» **Task item**: Leaving out every line that comes before the one containing "theorem execShardRequestTimeout_keeps (req", output the rest of the records exactly, the final line included.

(Input begins)

-- ==== Sys2Proof/Laws/KeepsWeights.lean ====
section
/-! SUPPORT. What the operations of Machine/Weights.lean keep: one lemma each, see Laws/Keeps.lean. -/

namespace Sys2Proof.Machine

theorem State.readList_keeps {s0 s : State} (j : Nat) (i : Nat) (n : Nat) (h : Keeps s0 s) : Keeps s0 (State.readList s j i n) := by
  unfold State.readList
  repeat' first | with_reducible assumption | with_reducible apply State.send_keeps
theorem State.fetchShard_keeps {s0 s : State} (j : Nat) (i : Nat) (e : ListEntry) (h : Keeps s0 s) : Keeps s0 (State.fetchShard s j i e) := by
  unfold State.fetchShard
  repeat' first | with_reducible assumption | with_reducible apply State.send_keeps
theorem State.setProgress_keeps {s0 s : State} (j : Nat) (shards : Nat) (arrays : Nat) (h : Keeps s0 s) : Keeps s0 (State.setProgress s j shards arrays) := by
  unfold State.setProgress
  repeat' first | with_reducible assumption | with_reducible apply State.setReg_keeps
theorem State.countArray_keeps {s0 s : State} (j : Nat) (h : Keeps s0 s) : Keeps s0 (State.countArray s j) := by
  unfold State.countArray
  repeat' first | with_reducible assumption | with_reducible apply State.setFld_keeps
theorem State.startJobWrites_keeps {s0 s : State} (j : Nat) (h : Keeps s0 s) : Keeps s0 (State.startJobWrites s j) := by
  unfold State.startJobWrites
  repeat' first | with_reducible assumption | with_reducible apply State.modWarp_keeps | with_reducible refine Keeps.foldl ?_ (fun _ _ _ => ?_) | simp only [Keeps.updMk] | split
theorem State.startWrites_keeps {s0 s : State} (h : Keeps s0 s) : Keeps s0 (State.startWrites s) := by
  unfold State.startWrites
  repeat' first | with_reducible assumption | with_reducible apply State.startJobWrites_keeps | with_reducible refine Keeps.foldl ?_ (fun _ _ _ => ?_)
theorem State.failJob_keeps {s0 s : State} (j : Nat) (result : Nat) (index : Nat) (h : Keeps s0 s) : Keeps s0 (State.failJob s j result index) := by
  unfold State.failJob
  repeat' first | with_reducible assumption | with_reducible apply State.notReady_keeps | with_reducible apply State.startWrites_keeps | with_reducible apply State.modWarp_keeps | with_reducible apply State.endJob_keeps | with_reducible refine Keeps.foldl ?_ (fun _ _ _ => ?_) | simp only [Keeps.updMk] | split
theorem State.dropSvc_keeps {s0 s : State} (t : Nat) (r : Nat) (h : Keeps s0 s) : Keeps s0 (State.dropSvc s t r) := by
  unfold State.dropSvc
  repeat' first | with_reducible assumption | with_reducible apply State.svcEnded_keeps | with_reducible apply State.unqueueSpare_keeps | with_reducible apply State.svcResult_keeps | simp only [Keeps.updMk] | split
theorem State.emptyArray_keeps {s0 s : State} (t : Nat) (h : Keeps s0 s) : Keeps s0 (State.emptyArray s t) := by
  unfold State.emptyArray
  repeat' first | with_reducible assumption | with_reducible apply State.dropSvc_keeps | with_reducible apply State.modWarp_keeps
theorem State.putResid_keeps {s0 s : State} (id : Nat) (r : Option ResidRec) (h : Keeps s0 s) : Keeps s0 (State.putResid s id r) := by
  unfold State.putResid
  repeat' first | with_reducible assumption | simp only [Keeps.updMk]
theorem State.unloadModel_keeps {s0 s : State} (j : Nat) (m : Nat) (h : Keeps s0 s) : Keeps s0 (State.unloadModel s j m) := by
  unfold State.unloadModel
  repeat' first | with_reducible assumption | with_reducible apply State.dropRequests_keeps | with_reducible apply State.dropGold_keeps | with_reducible apply State.emptyArray_keeps | with_reducible apply State.modModel_keeps | with_reducible apply State.endJob_keeps | with_reducible apply State.putResid_keeps | with_reducible refine Keeps.foldl ?_ (fun _ _ _ => ?_)
theorem State.goJob_keeps {s0 s : State} (j : Nat) (ctx : Nat) (h : Keeps s0 s) : Keeps s0 (State.goJob s j ctx) := by
  unfold State.goJob
  repeat' first | with_reducible assumption | with_reducible apply State.readList_keeps | with_reducible apply State.setReg_keeps | with_reducible apply State.unloadModel_keeps | with_reducible apply State.setFld_keeps | with_reducible apply State.modJob_keeps | with_reducible apply State.setProgress_keeps | with_reducible apply State.endJob_keeps | simp only [Keeps.updMk] | split
theorem State.startLoad_keeps {s0 s : State} (x : Job) (h : Keeps s0 s) : Keeps s0 (State.startLoad s x) := by
  unfold State.startLoad
  repeat' first | with_reducible assumption | with_reducible apply State.notReady_keeps | with_reducible apply State.modModel_keeps | split
theorem State.takeList_keeps {s0 s : State} (j : Nat) (op : Nat) (b : Option Bytes) (h : Keeps s0 s) : Keeps s0 (State.takeList s j op b) := by
  unfold State.takeList
  repeat' first | with_reducible assumption | with_reducible apply State.startLoad_keeps | with_reducible apply State.modJob_keeps | with_reducible apply State.fetchShard_keeps | with_reducible apply State.endJob_keeps | with_reducible refine Keeps.foldl ?_ (fun _ _ _ => ?_) | simp only [Keeps.updMk] | split
theorem State.restoreArray_keeps {s0 s : State} (t : Nat) (img : Bytes) (fix : List Nat) (h : Keeps s0 s) : Keeps s0 (State.restoreArray s t img fix) := by
  unfold State.restoreArray
  repeat' first | with_reducible assumption | with_reducible apply State.setGold_keeps | with_reducible apply State.modWarp_keeps | with_reducible apply State.svcRequest_keeps | simp only [Keeps.updMk] | split
theorem State.restoreShard_keeps {s0 s : State} (id : Nat) (e : Staged) (h : Keeps s0 s) : Keeps s0 (State.restoreShard s id e) := by
  unfold State.restoreShard
  repeat' first | with_reducible assumption | with_reducible apply State.restoreArray_keeps | with_reducible apply State.dropRequests_keeps | with_reducible refine Keeps.foldl ?_ (fun _ _ _ => ?_)
theorem State.restoreSlot_keeps {s0 s : State} (e : Nat) (t : Nat) (img : Bytes) (h : Keeps s0 s) : Keeps s0 (State.restoreSlot s e t img) := by
  unfold State.restoreSlot
  repeat' first | with_reducible assumption | with_reducible apply State.modAdapter_keeps
theorem State.finishRestore_keeps {s0 s : State} (j : Nat) (h : Keeps s0 s) : Keeps s0 (State.finishRestore s j) := by
  unfold State.finishRestore
  repeat' first | with_reducible assumption | with_reducible apply State.failJob_keeps | with_reducible apply State.dropRequests_keeps | with_reducible apply State.restoreSlot_keeps | with_reducible apply State.modModel_keeps | with_reducible apply State.restoreShard_keeps | with_reducible apply State.endJob_keeps | with_reducible refine Keeps.foldl ?_ (fun _ _ _ => ?_) | simp only [Keeps.updMk] | split
theorem State.adapterEnds_keeps {s0 s : State} (j : Nat) (e : Nat) (r : Nat) (h : Keeps s0 s) : Keeps s0 (State.adapterEnds s j e r) := by
  unfold State.adapterEnds
  repeat' first | with_reducible assumption | with_reducible apply State.adptResult_keeps | with_reducible apply State.failJob_keeps
theorem State.loadSlots_keeps {s0 s : State} (e : Nat) (rank : Nat) (train : Bool) (f : FootTile) (h : Keeps s0 s) : Keeps s0 (State.loadSlots s e rank train f) := by
  unfold State.loadSlots
  repeat' first | with_reducible assumption | with_reducible apply State.modWeft_keeps
theorem State.placeAdapter_keeps {s0 s : State} (j : Nat) (h : Keeps s0 s) : Keeps s0 (State.placeAdapter s j) := by
  unfold State.placeAdapter
  repeat' first | with_reducible assumption | with_reducible apply State.failJob_keeps | with_reducible apply State.modAdapter_keeps | with_reducible apply State.setFld_keeps | with_reducible apply State.modJob_keeps | with_reducible apply State.loadSlots_keeps | with_reducible apply State.adapterEnds_keeps | with_reducible refine Keeps.foldl ?_ (fun _ _ _ => ?_) | simp only [Keeps.updMk] | split
theorem State.allStaged_keeps {s0 s : State} (j : Nat) (h : Keeps s0 s) : Keeps s0 (State.allStaged s j) := by
  unfold State.allStaged
  repeat' first | with_reducible assumption | with_reducible apply State.failJob_keeps | with_reducible apply State.setFld_keeps | with_reducible apply State.finishRestore_keeps | with_reducible apply State.placeAdapter_keeps | simp only [Keeps.updMk] | split
theorem State.refuseShard_keeps {s0 s : State} (j : Nat) (index : Nat) (again : Bytes) (h : Keeps s0 s) : Keeps s0 (State.refuseShard s j index again) := by
  unfold State.refuseShard
  repeat' first | with_reducible assumption | with_reducible apply State.readList_keeps | with_reducible apply State.bump_keeps | with_reducible apply State.failJob_keeps | with_reducible apply State.modJob_keeps | with_reducible apply State.raise_keeps | with_reducible apply State.fetchShard_keeps | simp only [Keeps.updMk] | split
theorem execShardArrived_keeps (job : BitVec 4) (index : Nat) (d : ShardRead) {s0 s : State} (h : Keeps s0 s) : KeepsOut s0 (execShardArrived job index d s) := by
  unfold execShardArrived
  repeat' first | with_reducible assumption | with_reducible apply KeepsOut.next | with_reducible apply State.failJob_keeps | with_reducible apply State.setFld_keeps | with_reducible apply State.allStaged_keeps | with_reducible apply State.modJob_keeps | with_reducible apply State.refuseShard_keeps | with_reducible apply Keeps.ite | split
theorem execShardFetchTimeout_keeps (job : BitVec 4) (index : Nat) {s0 s : State} (h : Keeps s0 s) : KeepsOut s0 (execShardFetchTimeout job index s) := by
  unfold execShardFetchTimeout
  repeat' first | with_reducible assumption | with_reducible apply KeepsOut.next | with_reducible apply State.failJob_keeps | split
theorem State.takeGold_keeps {s0 s : State} (x : Job) (h : Keeps s0 s) : Keeps s0 (State.takeGold s x) := by
  unfold State.takeGold
  repeat' first | with_reducible assumption | with_reducible apply State.setGold_keeps | with_reducible refine Keeps.foldl ?_ (fun _ _ _ => ?_)
theorem State.finishLoad_keeps {s0 s : State} (j : Nat) (h : Keeps s0 s) : Keeps s0 (State.finishLoad s j) := by
  unfold State.finishLoad
  repeat' first | with_reducible assumption | with_reducible apply State.dropRequests_keeps | with_reducible apply State.dropGold_keeps | with_reducible apply State.modModel_keeps | with_reducible apply State.takeGold_keeps | with_reducible apply State.endJob_keeps | with_reducible apply State.putResid_keeps | simp only [Keeps.updMk] | split
theorem execLoadLayerWrite_keeps (job : BitVec 4) (layer : BitVec 12) {s0 s : State} (h : Keeps s0 s) : KeepsOut s0 (execLoadLayerWrite job layer s) := by
  unfold execLoadLayerWrite
  repeat' first | with_reducible assumption | with_reducible apply KeepsOut.next | with_reducible apply State.finishLoad_keeps | with_reducible apply State.modJob_keeps | with_reducible apply State.startWrites_keeps | with_reducible apply State.emptyArray_keeps | with_reducible refine Keeps.foldl ?_ (fun _ _ _ => ?_) | split
theorem State.writeGood_keeps {s0 s : State} (j : Nat) (t : Nat) (phys : Nat) (idx : Nat) (h : Keeps s0 s) : Keeps s0 (State.writeGood s j t phys idx) := by
  unfold State.writeGood
  repeat' first | with_reducible assumption | with_reducible apply State.modRow_keeps | with_reducible apply State.dropSvc_keeps | with_reducible apply State.countArray_keeps | with_reducible apply State.modJob_keeps | with_reducible apply State.startWrites_keeps | with_reducible apply State.modWarp_keeps | with_reducible apply State.countWrite_keeps | split
theorem State.freeStaged_keeps {s0 s : State} (j : Nat) (h : Keeps s0 s) : Keeps s0 (State.freeStaged s j) := by
  unfold State.freeStaged
  repeat' first | with_reducible assumption | with_reducible apply State.modJob_keeps | simp only [Keeps.updMk] | split
theorem execArrayWriteDone_keeps (phys : BitVec 12) (arr : BitVec 4) (c : ArrayCheck) {s0 s : State} (h : Keeps s0 s) : KeepsOut s0 (execArrayWriteDone phys arr c s) := by
  unfold execArrayWriteDone
  repeat' first | with_reducible assumption | exact True.intro | with_reducible apply KeepsOut.next | with_reducible apply State.freeStaged_keeps | with_reducible apply State.failJob_keeps | with_reducible apply State.failArray_keeps | with_reducible apply State.setFld_keeps | with_reducible apply State.finishLoad_keeps | with_reducible apply State.writeGood_keeps | with_reducible apply State.modJob_keeps | with_reducible apply State.startWrites_keeps | with_reducible apply State.modWarp_keeps | with_reducible apply State.countWrite_keeps | with_reducible refine Keeps.foldl ?_ (fun _ _ _ => ?_) | simp only [Keeps.updMk] | split
theorem execBarrierRaise_keeps (job : BitVec 4) {s0 s : State} (h : Keeps s0 s) : KeepsOut s0 (execBarrierRaise job s) := by
  unfold execBarrierRaise
  repeat' first | with_reducible assumption | with_reducible apply KeepsOut.next | with_reducible apply State.setReg_keeps | with_reducible apply State.failJob_keeps | with_reducible apply State.setFld_keeps | with_reducible apply State.modModel_keeps | simp only [Keeps.updMk] | split
theorem execBarrierDrained_keeps (job : BitVec 4) {s0 s : State} (h : Keeps s0 s) : KeepsOut s0 (execBarrierDrained job s) := by
  unfold execBarrierDrained
  repeat' first | with_reducible assumption | with_reducible apply KeepsOut.next | with_reducible apply State.setFld_keeps | with_reducible apply State.modJob_keeps | with_reducible apply State.startWrites_keeps | split
theorem execReplaceCommit_keeps (job : BitVec 4) {s0 s : State} (h : Keeps s0 s) : KeepsOut s0 (execReplaceCommit job s) := by
  unfold execReplaceCommit
  repeat' first | with_reducible assumption | with_reducible apply KeepsOut.next | with_reducible apply State.putResid_keeps | split
theorem execBarrierRelease_keeps (job : BitVec 4) {s0 s : State} (h : Keeps s0 s) : KeepsOut s0 (execBarrierRelease job s) := by
  unfold execBarrierRelease
  repeat' first | with_reducible assumption | with_reducible apply KeepsOut.next | with_reducible apply State.modSession_keeps | with_reducible apply State.setReg_keeps | with_reducible apply State.dropRequests_keeps | with_reducible apply State.notReady_keeps | with_reducible apply State.raise_keeps | with_reducible apply State.endModelSessions_keeps | with_reducible apply State.modModel_keeps | with_reducible apply State.takeGold_keeps | with_reducible apply State.endJob_keeps | with_reducible refine Keeps.foldl ?_ (fun _ _ _ => ?_) | simp only [Keeps.updMk] | split
theorem execShardRequestTimeout_keeps (req : BitVec 16) {s0 s : State} (h : Keeps s0 s) : KeepsOut s0 (execShardRequestTimeout req s) := by
  unfold execShardRequestTimeout
  repeat' first | with_reducible assumption | with_reducible apply KeepsOut.next | with_reducible apply State.setBit_keeps | with_reducible apply State.notReady_keeps | with_reducible apply State.raise_keeps | with_reducible apply State.endModelSessions_keeps | simp only [Keeps.updMk] | split
theorem State.fixArray_keeps {s0 s : State} (phys : Nat) (idx : Nat) (h : Keeps s0 s) : Keeps s0 (State.fixArray s phys idx) := by
  unfold State.fixArray
  repeat' first | with_reducible assumption | with_reducible apply State.svcRequest_keeps | simp only [Keeps.updMk] | split
theorem execGoldenCompare_keeps (phys : BitVec 12) (arr : BitVec 4) (verifyOk : Bool) {s0 s : State} (h : Keeps s0 s) : KeepsOut s0 (execGoldenCompare phys arr verifyOk s) := by
  unfold execGoldenCompare
  repeat' first | with_reducible assumption | exact True.intro | with_reducible apply KeepsOut.next | with_reducible apply State.setGold_keeps | with_reducible apply State.bump_keeps | with_reducible apply State.setBit_keeps | with_reducible apply State.fixArray_keeps | with_reducible apply State.raise_keeps | with_reducible apply State.recheckArray_keeps | simp only [Keeps.updMk] | split

end Sys2Proof.Machine
end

(Input ends)

» **Response**:
theorem execShardRequestTimeout_keeps (req : BitVec 16) {s0 s : State} (h : Keeps s0 s) : KeepsOut s0 (execShardRequestTimeout req s) := by
  unfold execShardRequestTimeout
  repeat' first | with_reducible assumption | with_reducible apply KeepsOut.next | with_reducible apply State.setBit_keeps | with_reducible apply State.notReady_keeps | with_reducible apply State.raise_keeps | with_reducible apply State.endModelSessions_keeps | simp only [Keeps.updMk] | split
theorem State.fixArray_keeps {s0 s : State} (phys : Nat) (idx : Nat) (h : Keeps s0 s) : Keeps s0 (State.fixArray s phys idx) := by
  unfold State.fixArray
  repeat' first | with_reducible assumption | with_reducible apply State.svcRequest_keeps | simp only [Keeps.updMk] | split
theorem execGoldenCompare_keeps (phys : BitVec 12) (arr : BitVec 4) (verifyOk : Bool) {s0 s : State} (h : Keeps s0 s) : KeepsOut s0 (execGoldenCompare phys arr verifyOk s) := by
  unfold execGoldenCompare
  repeat' first | with_reducible assumption | exact True.intro | with_reducible apply KeepsOut.next | with_reducible apply State.setGold_keeps | with_reducible apply State.bump_keeps | with_reducible apply State.setBit_keeps | with_reducible apply State.fixArray_keeps | with_reducible apply State.raise_keeps | with_reducible apply State.recheckArray_keeps | simp only [Keeps.updMk] | split

end Sys2Proof.Machine
end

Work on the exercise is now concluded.